If p is a prime, and since p is bigger than all the other primes, we have a new prime. However, this shouldn’t be possible because we assumed originally that there is only a finite number of primes. If p is not a prime, we will be forced to conclude that one of the primes should divide 1, which is absurd. In sum, assuming there is a number of primes leads us to absurdity, which means there have to be infinitely many primes.

The auxiliary construction in this proof is constructing the number p. There are no particular restrictions for how we can come up with different constructions, and thus different ways to solve the problem. They simply require experience and deep insight.

What is the significance of AlphaGeometry?

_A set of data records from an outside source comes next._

/-! ### Units (R226, R227) -/

/-- Numbers of unit positions: SEQ in native mode, MFAS in standard mode. -/
def MGroup.modulus (g : MGroup) : Nat := if g.std then 256 else 2 ^ 32

/-- Position `a` is at or after position `b`. -/
def MGroup.reached (g : MGroup) (a b : Nat) : Bool := (a + g.modulus - b) % g.modulus < g.modulus / 2

/-- CRC field of a block's trailer. -/
def crcField (bs : List Byte) : Nat := leNat ((bs.drop 1020).take 4)

/-- Bytes of a unit: a native block, or an ODU frame of four rows of 3,824. -/
def MGroup.unitSize (g : MGroup) : Nat := if g.std then 15296 else 1024

end Sys2Proof.Machine

namespace Sys2Proof

open Machine

/-- The number that an arriving unit carries: the trailer's SEQ, or MFAS. -/
def MUnit.number (u : MUnit) (std : Bool) : Nat :=
  if std then u.num.toNat % 256 else leNat ((u.bytes.drop 1016).take 4).reverse

/-- The check at arrival (R226, R231): the trailer's CRC; in standard mode no defect, while the BIP-8 of the frame is still to
come (DESIGN CHOICE 109). -/
def MUnit.good (u : MUnit) (std : Bool) : Bool :=
  if std then !u.defect
  else decide (u.bytes.length = 1024) && decide ((crcOf 0 (u.bytes.take 1020)).toNat = crcField u.bytes)

end Sys2Proof

namespace Sys2Proof.Machine

/-- A merge block of 1,016 bytes of data with the trailer of R227, its CRC field inverted where `inv`. -/
def trailerBlock (data : List Byte) (seq : Nat) (inv : Bool) : List Byte :=
  let b := (data ++ le (1016 - data.length) 0).take 1016 ++ be 4 seq
  let c := crcOf 0 b
  b ++ le 4 (if inv then ~~~c else c).toNat

/-- The unit that stands for a missing one in native mode (R232). -/
def emptyBlock (seq : Nat) : List Byte := trailerBlock [] seq true

/-! ### Copy states and the reference (R229, R230) -/

def MGroup.copy (g : MGroup) (west : Bool) : MCopy := if west then g.w else g.e
def MGroup.setCopy (g : MGroup) (west : Bool) (c : MCopy) : MGroup := if west then { g with w := c } else { g with e := c }
def MGroup.up (g : MGroup) (west : Bool) : Bool := (g.copy west).st = .up

/-- Lag in force: it moves towards MAX_SKEW at 100 ppm (R237). -/
def MGroup.lagNow (g : MGroup) (now : Nat) : Nat :=
  let moved := (now - g.lagSince) / 10000000
  if !g.playing then g.maxSkew
  else if g.lag < g.maxSkew then min g.maxSkew (g.lag + moved) else max g.maxSkew (g.lag - moved)

/-- Reference, playout and skew after a change of a copy's state: with no copy UP the output is ODU-AIS, and a reference that
left UP gives way to the other copy. -/
def MGroup.follow (g : MGroup) : MGroup :=
  if !g.merge then g
  else if !g.up false && !g.up true then { g with playing := false, outAis := true, slots := [], skew := 0, later := false }
  else if g.up false && g.up true then g
  else { g with ref := if g.playing then g.up true else g.ref, skew := 0, later := false }

/-- A copy enters a state: its runs start again, and the state's event is set. -/
def Dev.copyTo (d : Dev) (k : Nat) (west : Bool) (st : CopySt) : Dev :=
  let d := d.updGroup k (fun g =>
    let c := g.copy west
    (g.setCopy west { c with
      st := st, goodRun := 0, oddRun := 0, lateRun := 0, earlyRun := 0
      last := match st with | .down | .aligning => none | _ => c.last
      stage := match st with | .down => [] | _ => c.stage }).follow)
  match st with
  | .down => d.raise (aMg k 4) 0 0x1641 (le 2 k)
  | .up => d.raise (aMg k 4) 1 0x1642 (le 2 k)
  | .skew => d.raise (aMg k 4) 2 0x1643 (le 2 k)
  | .aligning => d

/-- SF of a copy: that of its ODU's PM point, or of the PM point's server. -/
def Dev.copySf (d : Dev) (o : Nat) : Bool := d.sf (mpKeyOf 2 0 o)

/-- SF of a copy is brought up to date. -/
def mergeCopySf (k : Nat) (west : Bool) (d : Dev) : Dev :=
  match d.group k with
  | none => d
  | some g =>
    if !g.merge then d
    else
      let sf := d.copySf (if west then g.west else g.east)
      let st := (g.copy west).st
      let d := d.updGroup k (fun g => g.setCopy west { g.copy west with sf := sf })
      if sf && st ≠ .down then d.copyTo k west .down
      else if !sf && st = .down then d.copyTo k west .aligning
      else d

def execMergeCopySf (g : Fin 1024) (west : Bool) (s : State) : Out1 := onDev (live (mergeCopySf g.val west)) s

/-! ### The merge store (R17, R231, R235) -/

/-- The bank of each plane that holds a unit of 64 KiB of the merge store. -/
def mergeBank (u : Nat) (pl : Fin 2) : MemId := .merge ⟨32 * pl.val + u / 32 % 32, by omega⟩

/-- The places of a slot's words, its place in the group's allocation being `p` (DESIGN CHOICE 109): the allocation is the
group's units one after the other, 8,192 words each. -/
def MGroup.slotPlaces (g : MGroup) (p len : Nat) : List ((Fin 2 → MemId) × Nat) :=
  (List.range (wordsFor (min len g.unitSize))).map (fun i =>
    let w := p * wordsFor g.unitSize + i
    let u := g.units.getD (w / 8192) 0
    (mergeBank u, u % 32 * 8192 + w % 8192))

/-- Slots that `n` units of 64 KiB hold. -/
def MGroup.capacity (g : MGroup) (n : Nat) : Nat := n * 65536 / g.unitSize

/-- The lowest free place of the group's first `n` units; none where they are full. -/
def MGroup.freePlace (g : MGroup) (n : Nat) : Option Nat :=
  let used := g.slots.filterMap (fun x => x.2.place)
  (lowestFree used (used.length + 1) 1 0).head?.filter (fun p => decide (p < g.capacity n))

/-- The slice whose logic delivers the units of a copy: that of its ODU (R340). -/
def Dev.copyUnitSlice (d : Dev) (g : MGroup) (west : Bool) : Nat := d.pointSlice (mpKeyOf 2 0 (if west then g.west else g.east))

/-- A unit that the logic of `slice` delivers is written into the slot of a position, at the slot's place or the lowest free one of
the group's first `n` units; where none is free it stands in the staging buffers. `mark` sets what the slot says of it. -/
def Dev.putSlot (d : Dev) (k pos n : Nat) (bs : List Byte) (bad : List Nat) (slice : Option Nat) (mark : MSlot → MSlot)
    (mem : List Host.Cell) : Dev × List Host.Cell :=
  match d.group k with
  | none => (d, mem)
  | some g =>
    let s := tget {} g.slots pos
    let place := match s.place with | some p => some p | none => g.freePlace n
    let s' := mark { s with
      full := true, place := place, len := bs.length, bytes := if place.isSome then [] else bs
      bad := if place.isSome then [] else bad }
    (d.updGroup k (fun g => { g with slots := tput {} g.slots pos s' }),
      match place with | some p => d.putBytes (g.slotPlaces p bs.length) bs bad slice mem | none => mem)

/-- A read of a slot's unit. -/
def Dev.readSlot (d : Dev) (g : MGroup) (s : MSlot) (mem : List Host.Cell) : TakenBytes :=
  match s.place with
  | some p =>
    let t := readBytes d mem (g.slotPlaces p s.len) none
    { t with bytes := t.bytes.take s.len }
  | none => { d := d, mem := mem, bytes := s.bytes, bad := s.bad }

/-! ### Arrival (R229–R231) -/

/-- What a slot says of a unit of a copy that has been found bad. -/
def MSlot.note (s : MSlot) (west good : Bool) : MSlot :=
  { s with badE := s.badE || (!west && !good), badW := s.badW || (west && !good) }

/-- A copy of a group, changed. -/
def Dev.updCopy (d : Dev) (k : Nat) (west : Bool) (f : MCopy → MCopy) : Dev :=
  d.updGroup k (fun g => g.setCopy west (f (g.copy west)))

/-- A slot of a group, changed. -/
def Dev.updSlot (d : Dev) (k pos : Nat) (f : MSlot → MSlot) : Dev :=
  d.updGroup k (fun g => { g with slots := tupd {} g.slots pos f })

/-- The later copy replaces a bad unit: when it is good, or when it is the preferred one (R231). -/
def MGroup.replaces (g : MGroup) (s : MSlot) (west good : Bool) : Bool := !s.good && (good || decide (west = g.prefer))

Invariably, most geometry proofs require auxiliary constructions. Large language models like GPT-4, which is behind ChatGPT, can be taught to come up with possible constructions. One can train them to use rule-sets from different fields to build auxiliary constructions and use them to write proofs. However, there is no guarantee that the new constructions they devise will be able to lead to new proofs.

But when the AlphaGeometry team combined GPT-4 with ‘Deductive Database’ and ‘Algebraic Rules’, the program could produce auxiliary constructions for geometry problems, with no prior human demonstration. This is a new development in the field, and in this sense, AlphaGeometry seems like a big step towards AI’s takeover of mathematics, which has thus far been a very human enterprise.

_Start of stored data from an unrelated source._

/-- A phase error outside four lock windows for the dwell: ACQUIRING again, with the step of R305 on a 1PPS reference. -/
def Dev.phaseLoss (d : Dev) : Dev :=
  match d.tsu.sel with
  | some r =>
    let (w, t) := d.lockOf r
    if d.tsu.st = 2 && r ≠ 69 && d.after d.tsu.outSince t && decide (4 * w < d.tsu.phaseErr.natAbs) then d.acquire r d.tsu.phaseErr
    else d
  | none => d

def execTsuPhaseLoss (s : State) : Out1 := tsuRow Dev.phaseLoss s

def execTsuLostResolve (s : State) : Out1 :=
  tsuRow (fun d => if d.tsu.st ≠ 4 then d else if d.choose.isSome then d.selectFree else d.holdOrFree) s

/-- HOLDOVER_MAX; a reference chosen at that instant wins. -/
def Dev.holdoverExpired (d : Dev) : Dev :=
  if d.tsu.st = 3 && d.after d.tsu.since (d.tsu.hoMax * 1000000000) then
    if d.choose.isSome then d.selectFree else d.tsuEnter 0 none [(6, [])]
  else d

def execTsuHoldoverExpired (s : State) : Out1 := tsuRow Dev.holdoverExpired s

/-- An entry of the history, the mean of the second that ends (R299). -/
def Dev.learn (d : Dev) (mean : Int) : Dev :=
  { d with tsu.hist := (mean :: d.tsu.hist).take histMax, tsu.histAt := d.now, tsu.meanSum := 0, tsu.meanAt := d.now }

/-- A second spent wholly in LOCKED: its mean term enters the history. The loop's mean, which the row brings, stands as the
term until the next report; that of reference 69 is the mean of STEER_PPT, whose part below 1 ppt is free (R299). -/
def Dev.historySecond (d : Dev) (mean : Int) : Dev :=
  if d.tsu.st = 2 && d.after d.tsu.histAt 1000000000 then
    if d.tsu.sel = some 69 then
      let (m, d) := d.meanFree (d.tsu.meanSum + d.tsu.steer * (d.now - d.tsu.meanAt : Nat)) (d.now - d.tsu.histAt)
      d.learn m
    else (d.learn mean).setTerm mean
  else d

def execHistorySecond (mean : Int) (s : State) : Out1 := onDev (live (fun d => d.historySecond mean)) s

/-- TIME_CTRL.CAPTURE latches seconds and nanoseconds together. -/
def Dev.capture (d : Dev) : Dev := { d with tsu.capSec := d.tsu.sec, tsu.capNs := d.tsu.ns }

/-! ### Calibration -/

/-- The running second of the elapsed-time base. -/
def Dev.elapsedSec (d : Dev) : Nat := d.now / 1000000000

/-- Once in each second of the elapsed-time base: C from the temperature (R319), and the term of the last whole second. -/
def Dev.calSecond (d : Dev) : Dev :=
  if d.elapsedSec ≤ d.cal.corrSec then d
  else
    let d := ({ d with cal.corrSec := d.elapsedSec }).recompute
    { d with tsu.lastTerm := d.tsu.freqTerm }

def execCalSecond (s : State) : Out1 := onDev (live Dev.calSecond) s

/-- A new temperature; more than 0.5 °C from its value at the start aborts a run (reason 5). -/
def Dev.newTemp (d : Dev) (t : Int) (i2c : Bool) : Dev :=
  let t := signed 16 (twos 16 t)
  let d := { d.calMark with cal.temp := t, cal.i2c := i2c }
  match d.cal.run with
  | some r => if 128 < (t - r.temp0).natAbs then d.calAbort 5 else d
  | none => d

/-- A read of the I2C sensor (R321, R322): the transfer on the bus, and its answer. After the fifth failure in a row the
on-die sensor is used from the next second. -/
def Dev.i2cRead (d : Dev) (ans : Option (Byte × Byte)) : Dev :=
  let cfg := d.reg 0x60000
  let d := d.emit (.i2c (fld cfg 1 7) (fld cfg 8 8))
  match ans with
  | some (hi, lo) => ({ d with cal.fails := 0 }).newTemp (256 * hi.toNat + lo.toNat : Nat) true
  | none =>
    let d := { d with cal.fails := d.cal.fails + 1, cal.i2c := true }
    if d.cal.fails = 5 then (({ d with cal.srcFail := true }).raise aCalEvent 2 0x1903 []).calAbort 6 else d

/-- A reading of a temperature source, once in each second of the elapsed-time base, that of the I2C sensor in its first 100 ms
(R321). One of a source that is not in use changes nothing. -/
def Dev.tempRead (d : Dev) (res : TempReading) : Dev :=
  let i2c := bit (d.reg 0x60000) 0 && !d.cal.srcFail
  if d.cal.readSec = some d.elapsedSec then d
  else
    let d' := { d with cal.readSec := some d.elapsedSec }
    match res with
    | .onDie t => if i2c then d else d'.newTemp t false
    | .i2c ans => if i2c && decide (d.now % 1000000000 < 100000000) then d'.i2cRead ans else d

def execTempRead (res : TempReading) (s : State) : Out1 := onDev (live (fun d => d.tempRead res)) s

/-- Points of a correction set. -/
def Dev.calSet (d : Dev) (s : Nat) : List CalPoint := tget [] d.cal.sets s

/-- The first precondition of R325 that fails at a start. -/
def Dev.calReason (d : Dev) : Option Nat :=
  if d.tsu.st ≠ 2 then some 1
  else if !d.after d.tsu.lockedAt 600000000000 then some 2
  else if (match qlRank d.selQlNow with | some q => decide (2 < q) | none => true) then some 3
  else if d.tsu.sel = some 69 then some 4
  else if d.cal.srcFail then some 6
  else none

/-- A refusal that gives no reason returns REASON 0 (R326). -/
def noReason (k : Ran) : Ran :=
  match k with
  | .error r => .error { r with patch := if r.patch.isEmpty then [(8, le 1 0)] else r.patch }
  | .ok x => .ok x

/-- CAL_RUN (R324, R326). OP 1 reads only byte 0, and has no measured VALUE and TEMP. -/
def calRunCmd (c : Desc) (d : Dev) (job : Nat) : Ran := noReason <|
  checked [atMost 0 (c.u8 0) 1] <|
  if c.u8 0 = 1 then
    match d.cal.run with
    | none => .error refusedDone
    | some r =>
      need (!(d.after r.start (r.window * 1000000000))) refusedDone <| ran (d.calAbort 7) { patch := [(8, le 10 0)] }
  else
    checked [ atMost 1 (c.u8 1) 3, (2, c.u8 2 ≤ 7 && c.u8 2 ≤ (d.calSet (c.u8 1)).length), c.zeros 3 3,
      within 4 (c.u16 4) 100 10000, c.zeros 6 7, c.zeros 9 11, c.zeros 18 55 ] <|
    match d.cal.run with
    | some _ => .error (conflictDone 0x1F 0)
    | none => match d.calReason with
      | some x => .error { status := 1, patch := [(8, le 1 x)] }
      | none => ranLater { d with
          cal.run := some { set := c.u8 1, point := c.u8 2, window := c.u16 4, job := job, start := d.now, temp0 := d.cal.temp
                            mark := d.now } }

def execCalRun (c : Desc) (s : State) : Out1 := hostRow 0x53 c calRunCmd s

/-- Temperatures rise strictly (R317). -/
def risesOk : List CalPoint → Bool
  | p :: q :: rest => decide (p.temp < q.temp) && risesOk (q :: rest)
  | _ => true

/-- The end of the window (R327), or an abort with reason 9 (R325): the means are those over the time of the run. -/
def Dev.calWindowEnd (d : Dev) : Dev :=
  match d.calMark.cal.run with
  | none => d
  | some r =>
    if !d.after r.start (r.window * 1000000000) then d
    else
      let (v, d) := d.meanNearest r.sumDco (d.now - r.start)
      let (t, d) := d.meanFree r.sumTemp (d.now - r.start)
      let ps := d.calSet r.set
      let new : CalPoint := { temp := t, value := v }
      let ps' := ps.take r.point ++ [new] ++ ps.drop (r.point + 1)
      if !risesOk ps' then d.calAbort 9
      else
        let d := { d with cal.run := none, cal.sets := tput [] d.cal.sets r.set ps' }
        let d := d.raise aCalEvent 0 0x1901 (le 1 r.set ++ le 1 r.point ++ le 1 0)
        let d := if d.cal.active = r.set then d.recompute else d
        d.complete 0x53 r.job { patch := [(8, le 1 0), (12, le 4 (twos 32 v)), (16, le 2 (twos 16 t))] }

def execCalRunWindowEnd (s : State) : Out1 := onDev (live Dev.calWindowEnd) s

/-- The points of a CAL_TABLE_COMMIT body. -/
def calPoints (c : Desc) (n : Nat) : List CalPoint :=
  (List.range n).map (fun p => { temp := c.s16 (8 + 6 * p), value := c.s32 (10 + 6 * p) })

/-- The first point at fault: its TEMP does not rise or its VALUE is out of range, or it is not 0 beyond NPOINTS. -/
def calPointChecks (c : Desc) (n : Nat) : List Check :=
  (List.range 8).flatMap (fun p =>
    if p < n then
      [(8 + 6 * p, p = 0 || decide (c.s16 (8 + 6 * p - 6) < c.s16 (8 + 6 * p))),
       (10 + 6 * p, decide ((c.s32 (10 + 6 * p)).natAbs ≤ 200000000))]
    else [c.zeros (8 + 6 * p) (9 + 6 * p), c.zeros (10 + 6 * p) (13 + 6 * p)])

/-- CAL_TABLE_COMMIT (R323). OP 1 reads only bytes 0–1. -/
def calTableCommit (c : Desc) (d : Dev) (_job : Nat) : Ran :=
  let op := c.u8 0
  let set := c.u8 1
  checked [atMost 0 op 2, atMost 1 set 3] <|
  if op = 1 then ran ({ d with cal.active := set }).recompute
  else
    checked ([atMost 2 (c.u8 2) 8, c.zeros 3 7] ++ calPointChecks c (c.u8 2)) <|
    need (!(d.cal.run.any (fun r => r.set = set))) (conflictDone 0x1E set) <|
      let d := { d with cal.sets := tput [] d.cal.sets set (calPoints c (c.u8 2)) }
      let d := if op = 2 then { d with cal.active := set } else d
      ran (if d.cal.active = set then d.recompute else d)

def execCalTableCommit (c : Desc) (s : State) : Out1 := hostRow 0x54 c calTableCommit s

end Sys2Proof.Machine
end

In all, AlphaGeometry could solve 11 more Olympiad geometry problems, bringing its tally to 25 out of 30 problems. It is also commendable that AlphaGeometry can write human-readable proofs and can draw diagrams to explain a proof. Once it did so, the team asked a coach of the U.S. Mathematical Olympiad to evaluate the proofs and grade them. The result: AlphaGeometry performed better than an average silver medallist.

The architecture developed for AlphaGeometry may not have been able to solve the other Olympiad problems, but the techniques it developed are directly useful to solve problems from other areas of mathematics. The success of this project will certainly lead to the development of AI programs that can efficiently do mathematics at least at the school level.

Mohan R. is a mathematician at Azim Premji University, Bengaluru.